Stored data:
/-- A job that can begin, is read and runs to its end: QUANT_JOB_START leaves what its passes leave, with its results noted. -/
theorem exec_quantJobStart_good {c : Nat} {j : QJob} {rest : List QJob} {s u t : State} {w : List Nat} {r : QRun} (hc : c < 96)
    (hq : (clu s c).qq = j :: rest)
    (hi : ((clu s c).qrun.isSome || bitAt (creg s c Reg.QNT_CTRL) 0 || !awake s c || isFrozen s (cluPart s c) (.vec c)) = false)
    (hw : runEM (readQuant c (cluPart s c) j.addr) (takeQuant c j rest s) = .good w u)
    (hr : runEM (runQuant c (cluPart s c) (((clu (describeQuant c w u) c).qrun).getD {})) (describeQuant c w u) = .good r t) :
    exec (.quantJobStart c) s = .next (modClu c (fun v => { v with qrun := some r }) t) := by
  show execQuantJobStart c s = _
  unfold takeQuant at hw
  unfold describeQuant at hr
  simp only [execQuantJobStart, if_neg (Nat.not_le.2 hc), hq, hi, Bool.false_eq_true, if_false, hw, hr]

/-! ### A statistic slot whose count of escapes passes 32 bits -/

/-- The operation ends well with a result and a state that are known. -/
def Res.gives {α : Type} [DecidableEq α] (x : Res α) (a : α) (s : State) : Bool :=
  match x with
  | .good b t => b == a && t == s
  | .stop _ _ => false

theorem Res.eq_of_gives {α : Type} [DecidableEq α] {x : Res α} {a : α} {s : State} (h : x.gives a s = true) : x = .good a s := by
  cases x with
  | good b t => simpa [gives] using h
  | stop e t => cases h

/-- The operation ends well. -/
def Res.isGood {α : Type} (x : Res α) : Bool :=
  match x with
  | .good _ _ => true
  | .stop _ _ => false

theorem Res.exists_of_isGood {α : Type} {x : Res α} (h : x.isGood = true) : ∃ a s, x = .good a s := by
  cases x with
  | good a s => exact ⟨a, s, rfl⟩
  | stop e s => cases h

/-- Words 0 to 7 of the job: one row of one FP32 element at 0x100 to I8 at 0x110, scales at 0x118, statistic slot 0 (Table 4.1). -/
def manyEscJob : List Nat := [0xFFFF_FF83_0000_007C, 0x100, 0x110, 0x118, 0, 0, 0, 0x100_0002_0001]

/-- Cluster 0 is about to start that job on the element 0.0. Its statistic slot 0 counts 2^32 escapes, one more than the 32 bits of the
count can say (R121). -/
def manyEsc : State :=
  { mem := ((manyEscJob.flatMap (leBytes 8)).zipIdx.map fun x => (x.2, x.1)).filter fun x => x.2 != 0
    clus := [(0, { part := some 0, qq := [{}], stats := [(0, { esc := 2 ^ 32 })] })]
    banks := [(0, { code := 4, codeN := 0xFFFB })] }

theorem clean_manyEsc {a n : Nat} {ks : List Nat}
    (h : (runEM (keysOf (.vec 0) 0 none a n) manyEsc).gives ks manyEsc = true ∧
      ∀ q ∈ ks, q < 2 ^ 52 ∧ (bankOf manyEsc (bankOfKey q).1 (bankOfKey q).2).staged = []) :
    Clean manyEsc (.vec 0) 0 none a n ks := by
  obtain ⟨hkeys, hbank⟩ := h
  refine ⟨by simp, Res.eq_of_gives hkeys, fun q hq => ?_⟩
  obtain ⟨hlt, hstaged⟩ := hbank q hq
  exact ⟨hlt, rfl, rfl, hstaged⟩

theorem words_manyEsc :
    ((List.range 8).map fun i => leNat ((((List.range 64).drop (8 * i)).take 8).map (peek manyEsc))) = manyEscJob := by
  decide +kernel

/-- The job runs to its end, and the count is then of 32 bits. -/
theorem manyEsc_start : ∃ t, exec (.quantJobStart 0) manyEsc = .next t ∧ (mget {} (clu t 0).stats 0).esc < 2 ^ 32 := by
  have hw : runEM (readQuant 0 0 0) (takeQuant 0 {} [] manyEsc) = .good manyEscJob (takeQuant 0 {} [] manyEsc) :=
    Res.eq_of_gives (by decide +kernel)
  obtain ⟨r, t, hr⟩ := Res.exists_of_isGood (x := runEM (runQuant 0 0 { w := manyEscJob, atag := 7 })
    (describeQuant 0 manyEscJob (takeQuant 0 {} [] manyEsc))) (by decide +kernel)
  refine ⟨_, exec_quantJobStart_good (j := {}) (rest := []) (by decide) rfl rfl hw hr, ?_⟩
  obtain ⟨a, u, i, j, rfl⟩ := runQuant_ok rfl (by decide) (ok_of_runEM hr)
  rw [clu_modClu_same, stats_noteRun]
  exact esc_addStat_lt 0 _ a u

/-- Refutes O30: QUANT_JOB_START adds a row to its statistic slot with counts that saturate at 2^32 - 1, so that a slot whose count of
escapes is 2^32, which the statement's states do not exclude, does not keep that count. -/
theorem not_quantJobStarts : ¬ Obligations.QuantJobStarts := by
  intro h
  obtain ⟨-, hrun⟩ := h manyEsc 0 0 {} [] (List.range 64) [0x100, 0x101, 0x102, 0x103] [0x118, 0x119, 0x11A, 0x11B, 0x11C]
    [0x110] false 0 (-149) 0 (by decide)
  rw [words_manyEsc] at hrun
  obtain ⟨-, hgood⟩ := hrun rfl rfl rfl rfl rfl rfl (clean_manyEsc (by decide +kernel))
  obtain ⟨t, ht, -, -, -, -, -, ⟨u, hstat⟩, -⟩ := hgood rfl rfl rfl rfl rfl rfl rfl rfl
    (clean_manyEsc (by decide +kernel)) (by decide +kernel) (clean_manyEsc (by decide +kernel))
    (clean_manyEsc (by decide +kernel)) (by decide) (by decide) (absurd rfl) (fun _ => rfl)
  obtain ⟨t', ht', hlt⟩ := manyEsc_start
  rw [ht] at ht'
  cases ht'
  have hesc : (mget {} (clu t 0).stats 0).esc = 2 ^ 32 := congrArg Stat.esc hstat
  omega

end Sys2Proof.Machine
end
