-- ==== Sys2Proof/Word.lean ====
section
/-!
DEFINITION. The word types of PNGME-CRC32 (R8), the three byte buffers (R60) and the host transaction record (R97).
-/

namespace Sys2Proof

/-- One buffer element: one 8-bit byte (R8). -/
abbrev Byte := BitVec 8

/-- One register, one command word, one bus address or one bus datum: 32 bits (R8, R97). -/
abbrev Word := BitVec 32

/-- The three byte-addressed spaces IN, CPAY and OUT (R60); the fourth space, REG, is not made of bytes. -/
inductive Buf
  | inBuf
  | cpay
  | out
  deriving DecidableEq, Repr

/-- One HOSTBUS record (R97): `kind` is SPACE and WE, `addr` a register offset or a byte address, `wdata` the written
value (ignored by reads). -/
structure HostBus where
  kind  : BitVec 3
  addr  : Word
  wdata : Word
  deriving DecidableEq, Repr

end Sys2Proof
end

▶ _Task requirements_: The expected output is the lines from the one with "-- ==== Sys2Proof/Word.lean" through the end of the data, exactly as written and nothing more.

▶ _Task response_:
-- ==== Sys2Proof/Word.lean ====
section
/-!
DEFINITION. The word types of PNGME-CRC32 (R8), the three byte buffers (R60) and the host transaction record (R97).
-/

namespace Sys2Proof

/-- One buffer element: one 8-bit byte (R8). -/
abbrev Byte := BitVec 8

/-- One register, one command word, one bus address or one bus datum: 32 bits (R8, R97). -/
abbrev Word := BitVec 32

/-- The three byte-addressed spaces IN, CPAY and OUT (R60); the fourth space, REG, is not made of bytes. -/
inductive Buf
  | inBuf
  | cpay
  | out
  deriving DecidableEq, Repr

/-- One HOSTBUS record (R97): `kind` is SPACE and WE, `addr` a register offset or a byte address, `wdata` the written
value (ignored by reads). -/
structure HostBus where
  kind  : BitVec 3
  addr  : Word
  wdata : Word
  deriving DecidableEq, Repr

end Sys2Proof
end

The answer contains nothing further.